Play to win or to progress?

A few weeks ago in the virtual national congress of the Spanish Tennis Federation, the speaker Toni Nadal explained that once when Rafa Nadal was 14 years old, after winning the first set in one of the matches he played, he told him to finish points from the net in the second set, avoiding play from the baseline. The key thing is that Rafa knew he would win the match playing from the baseline, but he accepted Toni’s challenge facing a much more complicated score for the second set, far away from his comfort zone.  

Toni Nadal commented that on that day he saw that his nephew was special ...

It is not so easy to accept this demand of Toni, because it can make us lose control of the game, force us to make more mistakes, or to play worse in front of the opponent and spectators. You need a lot of humility and values for that. 

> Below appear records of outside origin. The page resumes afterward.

-- ==== Sys2Proof/Machine/HostOps.lean ====
section
/-!
DEFINITION. Sys2Proof/Machine/HostOps.lean: the host port (18): transactions, direct registers, the parameter and memory windows, the write queue, the debug
transport, doorbells and the timeout.
-/

namespace Sys2Proof.Machine

/-! ### Bytes and latches -/

/-- The five bytes of a word as it crosses the port, bits 7:0 first (R575). -/
def portBytes (w : Word) : List Byte := (List.range 5).map (fun k => fld w (8 * k) 8)

/-- A word from a latch of five registers from `r` (Table HST-3). -/
def State.hostLatch (s : State) (r : Nat) : Word :=
  (List.range 5).foldl (fun w k => putFld w (8 * k) (s.hreg (Fin.ofNat 32 (r + k)))) 0

def setLatch (r : Nat) (w : Word) (s : State) : State :=
  (List.range 5).foldl (fun s k => s.setHreg (Fin.ofNat 32 (r + k)) (fld w (8 * k) 8)) s

/-- H.PIDX and H.MADDR (Table HST-3). -/
def State.hostPidx (s : State) : BitVec 13 := (s.hreg hPIDXH).setWidth 5 ++ s.hreg hPIDXL
def State.hostMaddr (s : State) : Addr := s.hreg 0x0E ++ s.hreg 0x0D ++ s.hreg 0x0C

/-- After a parameter or word of a transaction with INC = 1 (R575, R580). -/
def hostInc (type : BitVec 2) (s : State) : State :=
  if type = 1 then
    let p := s.hostPidx + 1
    (s.setHreg hPIDXL (fld p 0 8)).setHreg hPIDXH ((fld p 8 5 : BitVec 5).setWidth 8)
  else
    let a := s.hostMaddr + 1
    ((s.setHreg 0x0C (fld a 0 8)).setHreg 0x0D (fld a 8 8)).setHreg 0x0E (fld a 16 8)

/-- Bytes on HDO. -/
def hostSend (bs : List Byte) (s : State) : State := s.setHost { s.host with sent := s.host.sent ++ bs }

/-- An error of no access: its H.EADDR is not stated, a free value (log 90). -/
def hostFault (code : BitVec 4) (s : State) : State := hostError code (fld (Config.freeWord (s.freeCtr * 128)) 0 24) s.drawn

/-- The error token of a code (Table HST-4). -/
def hostToken (code : BitVec 4) : Byte := if code = 0 then 0xA5 else 0xE0 ||| code.setWidth 8

def State.hostLocked (s : State) : Bool := (s.par P.PIER_STATUS).getLsbD 3

/-! ### Transactions -/

/-- Operations of Table HST-7, with their WR bit. -/
def debugOpKnown (wr : Bool) (op : BitVec 5) : Bool :=
  if wr then (decide (1 ≤ op.toNat) && decide (op.toNat ≤ 5)) || op == 9 else op == 8

/-- A command byte that R571 turns away. -/
def badCommand (cmd : BitVec 8) : Bool :=
  let type : BitVec 2 := fld cmd 5 2
  ((type == 1 || type == 2) && (fld cmd 1 4 : BitVec 4) != 0) || (type == 3 && !debugOpKnown (cmd.getLsbD 7) (fld cmd 0 5))

/-- HCS_N falls and the command byte is taken (R570, R571, R586). The transaction that is a wake event is not served and reads 0x00; one while RDY is 0 reads
the status and is not served either. In mode 0, and with no VDD, the port is dead. -/
def hostStart (cmd : BitVec 8) (s : State) : State :=
  if s.host.txn.isSome then s
  else
    let asleep := decide (s.pwr.mode = .doze) || decide (s.pwr.mode = .retain)
    let wakes := (asleep || decide (s.pwr.mode = .halt)) && (s.par P.PWR_WAKEEN).getLsbD 4
    let s := if s.wakeWatched then s.setPwr { s.pwr with hostWake := true } else s
    if !s.vddRuns && !asleep then s
    else
      let runs := s.vddRuns && !wakes
      let served := runs && s.hostRdy
      let bad := served && badCommand cmd
      let t : HostTxn := { wr := cmd.getLsbD 7, type := fld cmd 5 2, addr := fld cmd 0 5, dead := !served || bad, spent := false }
      let s := s.setHost { s.host with txn := some t, sent := [if runs then s.hostStatus else 0], readLive := false }
      if bad then hostFault 11 s else s

/-- The bytes in which HDO shows WAIT while a read of the open transaction is in flight: as many as the host clocks out in that time, a free number (R576). -/
def hostWaits (s : State) : State :=
  if s.host.readLive then hostSend (List.replicate (Config.freeWord (s.freeCtr * 128)).toNat 0) s.drawn else s

/-- HCS_N rises: what is not committed is dropped, a read in flight still completes into its latch (R576, R591). -/
def hostEnd (s : State) : State :=
  let s := hostWaits s
  s.setHost { s.host with txn := none, readLive := false }

/-- A memory request of the host that waits for a bank is withdrawn: what it lost is counted, its length a free value (R288, R291, R588). -/
def hostWithdrawn (s : State) : State :=
  match s.host.read with
  | some (.mem a _) =>
    match place a with
    | .sram b => let w := Config.freeWord (s.freeCtr * 128); bankLost waitHost b w w s.drawn
    | _ => s
  | _ => s

/-- A transaction open for tTO is abandoned (R587): a memory request waiting for a bank is withdrawn. -/
def hostTimeout (s : State) : State :=
  match s.host.txn with
  | some t =>
    if (t.dead && t.spent) || !s.vddRuns then s
    else
      let s := hostWithdrawn (hostWaits s)
      let rd := match s.host.read with
        | some (.mem _ _) => none
        | r => r
      let s := s.setHost { s.host with txn := some { t with dead := true, spent := true }, read := rd, readLive := false }
      let s := hostFault 9 s
      let s := s.setHreg hTOCNT (satAdd (s.hreg hTOCNT) 1)
      hostIrq 6 s
  | none => s

/-- Act in the open transaction if it is of a kind and still serves. In one that is ignored, each of the `n` bytes clocked out is 0x00 (R571, R586, R587). -/
def inTxn (n : Nat) (type : BitVec 2) (wr : Bool) (f : HostTxn → State → State) (s : State) : State :=
  match s.host.txn with
  | some t =>
    if t.dead then hostSend (List.replicate n 0) s
    else if t.type = type ∧ t.wr = wr ∧ !t.spent then f t s
    else s
  | none => s

def setTxn (t : HostTxn) (s : State) : State := s.setHost { s.host with txn := some t }

/-! ### Commits (R577, R581, R585) -/

/-- The window address of a target, as H.EADDR shows it. -/
def HostTgt.addr : HostTgt → Addr
  | .par i => parAddr i.toNat
  | .mem a _ => a

/-- A write commits into the write queue: discarded under lockout with LOCK, with WDROP when four wait (R577, R585). -/
def hostCommit (tgt : HostTgt) (v : Word) (s : State) : State :=
  if s.hostLocked then hostError 2 tgt.addr s
  else if 4 ≤ s.host.wq.length then hostError 8 tgt.addr s
  else
    (s.setHost { s.host with wq := s.host.wq ++ [{ tgt := tgt, val := v, latched := none, after := [] }] }).setPar P.HOST_WRCNT (s.par P.HOST_WRCNT + 1)

def State.memTgt (s : State) : HostTgt := .mem s.hostMaddr (fld (s.hreg hMLANE) 0 4)

/-- The five bytes of a parameter or memory write: HDO sends the live status, the write commits at the fifth (R575, R577, R581). -/
def hostWindowWrite (type : BitVec 2) (v : Word) (s : State) : State :=
  inTxn 5 type true (fun t s =>
    let st := s.hostStatus
    let s := hostSend (List.replicate 5 st) s
    let s := hostCommit (if type = 1 then .par s.hostPidx else s.memTgt) v s
    if t.addr.getLsbD 0 then hostInc type s else s) s

/-! ### Direct registers (R573) -/

/-- What a direct register reads as. -/
def State.directVal (s : State) (r : Fin 32) : Byte :=
  if r = hSTATUS then s.hostStatus
  else if r = hWQ then BitVec.ofNat 8 s.host.wq.length
  else s.hreg r

/-- A queued write that has not reached its destination and crosses to CORE. -/
def HostWrite.toCore (w : HostWrite) : Bool :=
  w.latched.isNone && (match w.tgt with | .par i => decide (shellOf i.toNat = .core) | .mem _ _ => true)

/-- A doorbell byte goes into the crossing to CORE, behind the writes that wait there (R48, R589). -/
def sendBell (b : Byte) (s : State) : State :=
  match ((List.range s.host.wq.length).filter (fun k => (s.host.wq[k]?.map HostWrite.toCore).getD false)).getLast? with
  | none => ringBell b s
  | some k => s.setHost { s.host with wq := s.host.wq.modify k (fun w => { w with after := w.after ++ [b] }) }

/-- The bits of a register that a write stores (Table HST-3): none of a read-only one. -/
def directMask (r : Nat) : Byte :=
  match r with
  | 0x03 => 0x7F
  | 0x04 => 0x01
  | 0x06 => 0x1F
  | 0x0B => 0x0F
  | 0x0F => 0x0F
  | 0x14 => 0x0F
  | 0x16 => 0
  | 0x17 => 0
  | 0x18 => 0
  | 0x19 => 0
  | 0x1A => 0
  | 0x1B => 0
  | 0x1C => 0
  | 0x1D => 0
  | _ => 0xFF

But this is the only way to progress, not playing for winning, just playing with a focus to improve and achieve long-term goals. And that is what we have been doing at BTA by setting goals for every match and analysing them afterwards. The underlying objective is not to be the best, but just a better player every month. We pass it on at the academy, trying to keep our players far from the winning or losing mentality, failure or success philosophy.

For me as a sport psychologist it’s very sad when I hear coaches telling their players: “You MUST win!”.  Our society separates losers from winners. If you lose a match, you are the worst; you feel sad and bad about yourself, but if you win, ‘Oh my god, what a feeling’ … and this is completely dysfunctional. 

The second is the first of the losers, but in a tennis tournament we only have one winner and all the others lose, then we have a problem and a huge frustration, which frequently leads to decisions to give up tennis. Then sedentary life follows and this is actually the moment when, yes, we have failed completely, not when losing a match. 

Effort is undervalued. Stay focused on the score and the immediacy rewards make our players opt for an easy option such as Fortnite, or trying to be a YouTuber, win easy money doing nothing...and that’s not the way.  

As Gandhi says “ Total effort is a success in itself “.